'''
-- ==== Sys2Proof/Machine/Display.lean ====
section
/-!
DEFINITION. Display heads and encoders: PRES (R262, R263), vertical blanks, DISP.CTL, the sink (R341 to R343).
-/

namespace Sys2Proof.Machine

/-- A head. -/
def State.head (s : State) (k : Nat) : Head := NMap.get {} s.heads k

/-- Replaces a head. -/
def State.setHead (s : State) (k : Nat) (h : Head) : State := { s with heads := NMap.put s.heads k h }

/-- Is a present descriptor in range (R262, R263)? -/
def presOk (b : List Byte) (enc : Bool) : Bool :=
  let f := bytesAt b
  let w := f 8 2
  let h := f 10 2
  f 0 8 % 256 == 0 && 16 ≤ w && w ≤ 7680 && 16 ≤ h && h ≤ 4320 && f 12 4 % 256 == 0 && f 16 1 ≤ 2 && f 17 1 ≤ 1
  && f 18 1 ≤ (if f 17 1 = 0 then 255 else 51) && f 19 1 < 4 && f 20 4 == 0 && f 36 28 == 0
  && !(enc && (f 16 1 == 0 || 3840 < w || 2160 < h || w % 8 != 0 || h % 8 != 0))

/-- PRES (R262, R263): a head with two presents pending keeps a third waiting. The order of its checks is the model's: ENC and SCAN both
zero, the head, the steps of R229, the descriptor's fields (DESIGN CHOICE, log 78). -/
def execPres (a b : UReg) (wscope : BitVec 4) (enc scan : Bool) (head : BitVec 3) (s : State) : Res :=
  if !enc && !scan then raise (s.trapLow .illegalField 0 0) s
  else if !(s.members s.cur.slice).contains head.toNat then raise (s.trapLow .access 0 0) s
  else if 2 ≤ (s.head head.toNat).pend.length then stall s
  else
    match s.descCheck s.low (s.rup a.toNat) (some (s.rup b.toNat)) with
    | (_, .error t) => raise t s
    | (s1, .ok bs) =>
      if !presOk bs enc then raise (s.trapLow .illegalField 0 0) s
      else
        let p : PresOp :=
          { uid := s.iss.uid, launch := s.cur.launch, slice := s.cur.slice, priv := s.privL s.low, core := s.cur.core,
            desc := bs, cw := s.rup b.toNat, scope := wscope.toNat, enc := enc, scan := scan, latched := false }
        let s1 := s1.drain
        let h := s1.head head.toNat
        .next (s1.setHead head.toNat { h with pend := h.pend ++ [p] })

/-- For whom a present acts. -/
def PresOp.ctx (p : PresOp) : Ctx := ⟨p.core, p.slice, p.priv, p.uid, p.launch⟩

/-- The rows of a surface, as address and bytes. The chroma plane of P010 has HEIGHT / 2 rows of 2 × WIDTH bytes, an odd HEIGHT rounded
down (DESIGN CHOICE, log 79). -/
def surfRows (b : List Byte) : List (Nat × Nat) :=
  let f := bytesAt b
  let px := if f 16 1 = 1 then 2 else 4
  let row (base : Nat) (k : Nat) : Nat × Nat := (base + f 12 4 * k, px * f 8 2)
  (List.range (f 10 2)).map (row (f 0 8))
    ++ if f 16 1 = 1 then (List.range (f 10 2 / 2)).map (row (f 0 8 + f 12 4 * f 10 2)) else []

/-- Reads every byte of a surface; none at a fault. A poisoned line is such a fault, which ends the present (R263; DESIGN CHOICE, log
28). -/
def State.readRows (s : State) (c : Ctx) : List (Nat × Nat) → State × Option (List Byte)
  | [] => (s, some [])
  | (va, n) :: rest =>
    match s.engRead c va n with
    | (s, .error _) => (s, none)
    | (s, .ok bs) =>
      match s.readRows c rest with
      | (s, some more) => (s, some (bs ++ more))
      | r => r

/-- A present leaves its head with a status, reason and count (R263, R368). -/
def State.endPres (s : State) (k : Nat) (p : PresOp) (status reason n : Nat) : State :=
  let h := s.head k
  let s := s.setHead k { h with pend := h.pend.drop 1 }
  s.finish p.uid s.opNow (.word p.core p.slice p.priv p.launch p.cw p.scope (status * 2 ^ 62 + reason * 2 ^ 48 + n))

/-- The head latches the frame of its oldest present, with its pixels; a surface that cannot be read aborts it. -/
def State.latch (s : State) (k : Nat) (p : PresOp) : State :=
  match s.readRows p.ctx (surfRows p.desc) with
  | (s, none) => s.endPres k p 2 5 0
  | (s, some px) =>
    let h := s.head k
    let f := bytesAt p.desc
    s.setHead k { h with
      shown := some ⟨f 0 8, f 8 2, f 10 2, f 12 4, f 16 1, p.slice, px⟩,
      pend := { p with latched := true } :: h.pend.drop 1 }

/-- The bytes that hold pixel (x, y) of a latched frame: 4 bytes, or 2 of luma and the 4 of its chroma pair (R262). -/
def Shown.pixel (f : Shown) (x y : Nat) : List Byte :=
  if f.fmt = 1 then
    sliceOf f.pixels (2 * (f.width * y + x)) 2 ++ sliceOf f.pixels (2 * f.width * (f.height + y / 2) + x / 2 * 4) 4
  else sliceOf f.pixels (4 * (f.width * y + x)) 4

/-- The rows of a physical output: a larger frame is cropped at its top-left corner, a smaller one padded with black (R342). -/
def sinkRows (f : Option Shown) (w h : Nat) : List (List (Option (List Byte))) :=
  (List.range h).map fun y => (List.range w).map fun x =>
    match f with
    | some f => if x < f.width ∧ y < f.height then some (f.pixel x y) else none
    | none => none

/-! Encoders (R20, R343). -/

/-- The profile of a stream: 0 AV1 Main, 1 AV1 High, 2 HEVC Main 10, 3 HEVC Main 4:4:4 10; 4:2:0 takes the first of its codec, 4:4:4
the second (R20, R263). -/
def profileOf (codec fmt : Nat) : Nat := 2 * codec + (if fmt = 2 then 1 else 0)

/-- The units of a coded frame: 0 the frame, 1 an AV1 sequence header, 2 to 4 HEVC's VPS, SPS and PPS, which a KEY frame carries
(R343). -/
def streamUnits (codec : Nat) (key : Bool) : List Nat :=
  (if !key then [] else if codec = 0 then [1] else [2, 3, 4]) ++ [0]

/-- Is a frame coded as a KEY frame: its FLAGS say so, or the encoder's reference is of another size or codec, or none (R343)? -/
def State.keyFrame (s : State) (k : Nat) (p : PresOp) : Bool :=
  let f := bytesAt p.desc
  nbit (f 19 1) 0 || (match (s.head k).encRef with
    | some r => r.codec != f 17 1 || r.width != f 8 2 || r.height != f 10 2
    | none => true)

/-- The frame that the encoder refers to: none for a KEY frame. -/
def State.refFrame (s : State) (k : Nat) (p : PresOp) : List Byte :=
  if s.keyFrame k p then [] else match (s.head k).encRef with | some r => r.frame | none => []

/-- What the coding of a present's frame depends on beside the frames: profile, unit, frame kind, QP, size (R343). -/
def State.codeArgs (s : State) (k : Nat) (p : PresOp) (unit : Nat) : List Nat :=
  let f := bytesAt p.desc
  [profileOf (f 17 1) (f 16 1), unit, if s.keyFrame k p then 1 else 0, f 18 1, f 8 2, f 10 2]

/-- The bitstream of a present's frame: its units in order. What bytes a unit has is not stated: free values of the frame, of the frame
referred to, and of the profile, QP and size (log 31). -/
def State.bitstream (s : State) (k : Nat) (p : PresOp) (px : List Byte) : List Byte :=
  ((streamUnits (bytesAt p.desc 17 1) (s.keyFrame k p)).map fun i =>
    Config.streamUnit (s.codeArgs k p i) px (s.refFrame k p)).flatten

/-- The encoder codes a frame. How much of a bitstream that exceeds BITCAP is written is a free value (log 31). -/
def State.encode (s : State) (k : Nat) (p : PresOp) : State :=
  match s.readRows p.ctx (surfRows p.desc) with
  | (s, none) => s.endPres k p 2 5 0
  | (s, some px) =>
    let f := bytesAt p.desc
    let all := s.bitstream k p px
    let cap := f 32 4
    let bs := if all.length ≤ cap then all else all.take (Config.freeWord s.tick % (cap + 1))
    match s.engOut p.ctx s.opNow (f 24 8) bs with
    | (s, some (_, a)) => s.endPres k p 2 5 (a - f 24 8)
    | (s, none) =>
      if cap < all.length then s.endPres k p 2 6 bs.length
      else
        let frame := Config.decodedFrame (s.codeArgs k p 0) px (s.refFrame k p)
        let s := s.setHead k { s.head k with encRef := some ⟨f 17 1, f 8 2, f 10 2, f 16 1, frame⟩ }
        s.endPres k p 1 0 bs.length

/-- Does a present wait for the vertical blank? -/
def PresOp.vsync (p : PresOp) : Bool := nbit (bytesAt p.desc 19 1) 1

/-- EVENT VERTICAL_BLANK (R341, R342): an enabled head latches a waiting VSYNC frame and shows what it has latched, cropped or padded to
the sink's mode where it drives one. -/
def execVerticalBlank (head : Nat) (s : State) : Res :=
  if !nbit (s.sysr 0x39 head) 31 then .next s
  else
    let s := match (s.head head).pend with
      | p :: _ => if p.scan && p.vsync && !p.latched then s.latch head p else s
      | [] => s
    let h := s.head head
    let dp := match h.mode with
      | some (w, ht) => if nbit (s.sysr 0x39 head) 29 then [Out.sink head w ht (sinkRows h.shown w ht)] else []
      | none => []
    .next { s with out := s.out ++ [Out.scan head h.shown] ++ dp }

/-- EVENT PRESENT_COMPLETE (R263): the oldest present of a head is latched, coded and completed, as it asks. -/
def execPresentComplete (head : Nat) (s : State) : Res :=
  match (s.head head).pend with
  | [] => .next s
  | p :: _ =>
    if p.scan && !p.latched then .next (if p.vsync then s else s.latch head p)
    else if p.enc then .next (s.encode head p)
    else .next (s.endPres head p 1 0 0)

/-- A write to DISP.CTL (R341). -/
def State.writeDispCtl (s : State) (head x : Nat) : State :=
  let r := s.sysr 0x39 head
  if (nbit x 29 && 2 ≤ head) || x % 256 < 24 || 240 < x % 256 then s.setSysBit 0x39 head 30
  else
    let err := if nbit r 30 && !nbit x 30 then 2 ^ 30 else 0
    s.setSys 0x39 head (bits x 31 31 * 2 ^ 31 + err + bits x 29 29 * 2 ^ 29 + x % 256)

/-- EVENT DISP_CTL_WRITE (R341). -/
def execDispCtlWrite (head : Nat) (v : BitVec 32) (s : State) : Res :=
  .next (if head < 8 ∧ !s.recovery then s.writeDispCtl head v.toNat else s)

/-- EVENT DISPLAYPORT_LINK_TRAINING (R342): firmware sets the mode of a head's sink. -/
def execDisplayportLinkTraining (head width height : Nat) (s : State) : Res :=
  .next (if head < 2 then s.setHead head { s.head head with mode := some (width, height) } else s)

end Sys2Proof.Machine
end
'''
§ **DIRECTIONS FOR THIS TASK**
Since only part of the listing is wanted, copy exactly the lines from the one holding "let h := f 10 2" to the one holding "desc := bs, cw", both included.

§ **RESPONSE BOX**
  let h := f 10 2
  f 0 8 % 256 == 0 && 16 ≤ w && w ≤ 7680 && 16 ≤ h && h ≤ 4320 && f 12 4 % 256 == 0 && f 16 1 ≤ 2 && f 17 1 ≤ 1
  && f 18 1 ≤ (if f 17 1 = 0 then 255 else 51) && f 19 1 < 4 && f 20 4 == 0 && f 36 28 == 0
  && !(enc && (f 16 1 == 0 || 3840 < w || 2160 < h || w % 8 != 0 || h % 8 != 0))

/-- PRES (R262, R263): a head with two presents pending keeps a third waiting. The order of its checks is the model's: ENC and SCAN both
zero, the head, the steps of R229, the descriptor's fields (DESIGN CHOICE, log 78). -/
def execPres (a b : UReg) (wscope : BitVec 4) (enc scan : Bool) (head : BitVec 3) (s : State) : Res :=
  if !enc && !scan then raise (s.trapLow .illegalField 0 0) s
  else if !(s.members s.cur.slice).contains head.toNat then raise (s.trapLow .access 0 0) s
  else if 2 ≤ (s.head head.toNat).pend.length then stall s
  else
    match s.descCheck s.low (s.rup a.toNat) (some (s.rup b.toNat)) with
    | (_, .error t) => raise t s
    | (s1, .ok bs) =>
      if !presOk bs enc then raise (s.trapLow .illegalField 0 0) s
      else
        let p : PresOp :=
          { uid := s.iss.uid, launch := s.cur.launch, slice := s.cur.slice, priv := s.privL s.low, core := s.cur.core,
            desc := bs, cw := s.rup b.toNat, scope := wscope.toNat, enc := enc, scan := scan, latched := false }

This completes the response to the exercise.